La relazione porta la mia firma, ma quello che c’è scritto è falso: quel giorno a Mezzojuso il colonnello Riccio non c’era”. Il processo è a Mario Mori e Mauro Obinu, accusati della mancata cattura del boss Bernardo Provenzano, ma sul banco degli imputati, ieri mattina, ha rischiato di salire un terzo ufficiale del Ros, il colonnello Antonio Damiano, che nel 1996 comandava la sezione di Caltanissetta e che nel 2004 è passato al Sisde diretto da Mori.
Quel giorno, a Mezzojuso, la mattina del 31 ottobre 1995, scrisse Damiano in una relazione di servizio, c’era anche il colonnello Michele Riccio, il cui confidente, Luigi Ilardo, poi ucciso il 10 maggio dell’anno successivo, aveva messo i carabinieri sulle tracce di Provenzano: da lui era partita l’indagine e assieme ai suoi colleghi era tra coloro che sorvegliarono la zona ma non intervennero, consentendo alla primula rossa corleonese di andare via indisturbato.
Ieri in aula l’ufficiale ha smentito la sua relazione, sostenendo che in realtà Riccio non era presente, e che il suo nome era stato inserito per attribuire a un superiore un ruolo in un’indagine che proprio dal colonnello aveva avuto il suo input.

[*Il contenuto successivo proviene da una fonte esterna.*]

-- ==== Sys2Proof/Machine/Alu.lean ====
section
/-!
DEFINITION. Register loads, arithmetic, logic, shifts and RND (spec/41_alu.md R120 to R132). All operands are read
before anything is written, and a flag is written last (R12).
-/

namespace Sys2Proof.Machine

/-- `6xkk` LD Vx, byte (R120). -/
def execLdByte (x : Nibble) (kk : Byte) (s : State) : Host.Outcome State Fault Refusal :=
  .next (s.writeV x kk)

/-- `7xkk` ADD Vx, byte (R121): no flag. -/
def execAddByte (x : Nibble) (kk : Byte) (s : State) : Host.Outcome State Fault Refusal :=
  .next (s.writeV x (s.readV x + kk))

/-- `8xy0` LD Vx, Vy (R122). -/
def execLdReg (x y : Nibble) (s : State) : Host.Outcome State Fault Refusal :=
  .next (s.writeV x (s.readV y))

/-- `8xy1` OR Vx, Vy (R123): no flag. -/
def execOrReg (x y : Nibble) (s : State) : Host.Outcome State Fault Refusal :=
  .next (s.writeV x (s.readV x ||| s.readV y))

/-- `8xy2` AND Vx, Vy (R124): no flag. -/
def execAndReg (x y : Nibble) (s : State) : Host.Outcome State Fault Refusal :=
  .next (s.writeV x (s.readV x &&& s.readV y))

/-- `8xy3` XOR Vx, Vy (R125): no flag. -/
def execXorReg (x y : Nibble) (s : State) : Host.Outcome State Fault Refusal :=
  .next (s.writeV x (s.readV x ^^^ s.readV y))

/-- `8xy4` ADD Vx, Vy (R126): `VF` = carry. -/
def execAddReg (x y : Nibble) (s : State) : Host.Outcome State Fault Refusal :=
  .next (s.writeVFlag x (s.readV x + s.readV y) (carryFlag (s.readV x) (s.readV y)))

/-- `8xy5` SUB Vx, Vy (R127): `VF` = not borrow of `Vx - Vy`. -/
def execSubReg (x y : Nibble) (s : State) : Host.Outcome State Fault Refusal :=
  .next (s.writeVFlag x (s.readV x - s.readV y) (notBorrowFlag (s.readV x) (s.readV y)))

/-- `8xy6` SHR Vx, Vy (R128): `Vy` is not used; `VF` = the bit shifted out. -/
def execShr (x _y : Nibble) (s : State) : Host.Outcome State Fault Refusal :=
  .next (s.writeVFlag x (s.readV x >>> 1) (lowBit (s.readV x)))

/-- `8xy7` SUBN Vx, Vy (R129): `VF` = not borrow of `Vy - Vx`. -/
def execSubn (x y : Nibble) (s : State) : Host.Outcome State Fault Refusal :=
  .next (s.writeVFlag x (s.readV y - s.readV x) (notBorrowFlag (s.readV y) (s.readV x)))

/-- `8xyE` SHL Vx, Vy (R130): `Vy` is not used; `VF` = the bit shifted out. -/
def execShl (x _y : Nibble) (s : State) : Host.Outcome State Fault Refusal :=
  .next (s.writeVFlag x (s.readV x <<< 1) (highBit (s.readV x)))

/-- `Cxkk` RND Vx, byte (R131): one draw, masked. -/
def execRnd (x : Nibble) (kk : Byte) (s : State) : Host.Outcome State Fault Refusal :=
  .next (s.drawn.writeV x (s.nextRandom &&& kk))

end Sys2Proof.Machine
end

E i misteri attorno a questa storia aumentano, arricchiti dalle contraddizioni di Damiano che, smentito dai suoi marescialli, aveva detto di avere compiuto un sopralluogo a Mezzojuso con i suoi uomini la notte precedente l’appostamento, per poi andare a dormire in macchina a Mondello. Così, quando il pm Di Matteo ha chiesto la sospensione dell’udienza per dare modo al teste – che avrebbe potuto assumere la qualità di indiziato di reato connesso –, di nominare un avvocato si sono opposti i legali della difesa, e il tribunale ha dato loro ragione: secondo l’avvocato Piero Milio il pm sapeva della falsità fin dal 2002, e “nonostante ciò – ha detto il legale – la procura non ha mai iscritto Damiano nel registro degli indagati, quindi resta un teste”. E dopo che i giudici hanno accolto la tesi della difesa, il pm ha rinunciato ad interrogare il testimone, protagonista della clamorosa marcia indietro.

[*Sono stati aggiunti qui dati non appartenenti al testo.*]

-- ==== Sys2Proof/Machine/KeyboardTimers.lean ====
section
/-!
DEFINITION. Keyboard and timer instructions (spec/44_keyboard_timers.md R160 to R165). `PC` already holds the address of
the next instruction.
-/

namespace Sys2Proof.Machine

/-- `Ex9E` SKP Vx (R160). -/
def execSkp (x : Nibble) (s : State) : Host.Outcome State Fault Refusal :=
  .next (s.skipIf (s.readKey (s.keyIndex x)))

/-- `ExA1` SKNP Vx (R161). -/
def execSknp (x : Nibble) (s : State) : Host.Outcome State Fault Refusal :=
  .next (s.skipIf (!s.readKey (s.keyIndex x)))

/-- `Fx07` LD Vx, DT (R162). -/
def execLdVxDT (x : Nibble) (s : State) : Host.Outcome State Fault Refusal :=
  .next (s.writeV x s.dt)

/-- `Fx0A` LD Vx, K (R163): the least pressed key, or a hold. -/
def execLdVxK (x : Nibble) (s : State) : Host.Outcome State Fault Refusal :=
  match s.leastKey with
  | some k => .next (s.writeV x (BitVec.ofNat 8 k))
  | none => .next s.retreat

/-- `Fx15` LD DT, Vx (R164). -/
def execLdDTVx (x : Nibble) (s : State) : Host.Outcome State Fault Refusal :=
  .next { s with dt := s.readV x }

/-- `Fx18` LD ST, Vx (R165). -/
def execLdSTVx (x : Nibble) (s : State) : Host.Outcome State Fault Refusal :=
  .next { s with st := s.readV x }

end Sys2Proof.Machine
end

Ma Riccio era o no sulla collinetta di Mezzojuso impegnato nei servizi di osservazione per la cattura di Provenzano? Lui ha sempre giurato di sì, rivelando che fu egli stesso a proporre a Mori e ad altri ufficiali di consegnare ad Ilardo, che doveva incontrare Provenzano, una cintura con un trasmettitore satellitare, in dotazione alla Dea americana, da azionare semplicemente cambiando l’occhiello. Un gesto anonimo, da compiere davanti al superlatitante, che avrebbe consentito l’irruzione dei carabinieri. Ma l’idea non fu accolta da Mori, accusa Riccio, e quella mattina, dalle 8 alle 11 circa, decine di carabinieri assistettero da lontano al summit mafioso fotografando la scena senza intervenire.
Il tribunale ha poi rinviato l’udienza al 14 dicembre per ascoltare il procuratore generale di Catania ed ex procuratore di Caltanissetta Gianni Tinebra e l’avvocato Carlo Taormina. A gennaio l’audizione di Massimo Ciancimino con il deposito, entro la fine dell’anno, di tutti i verbali finora segreti sulla trattativa.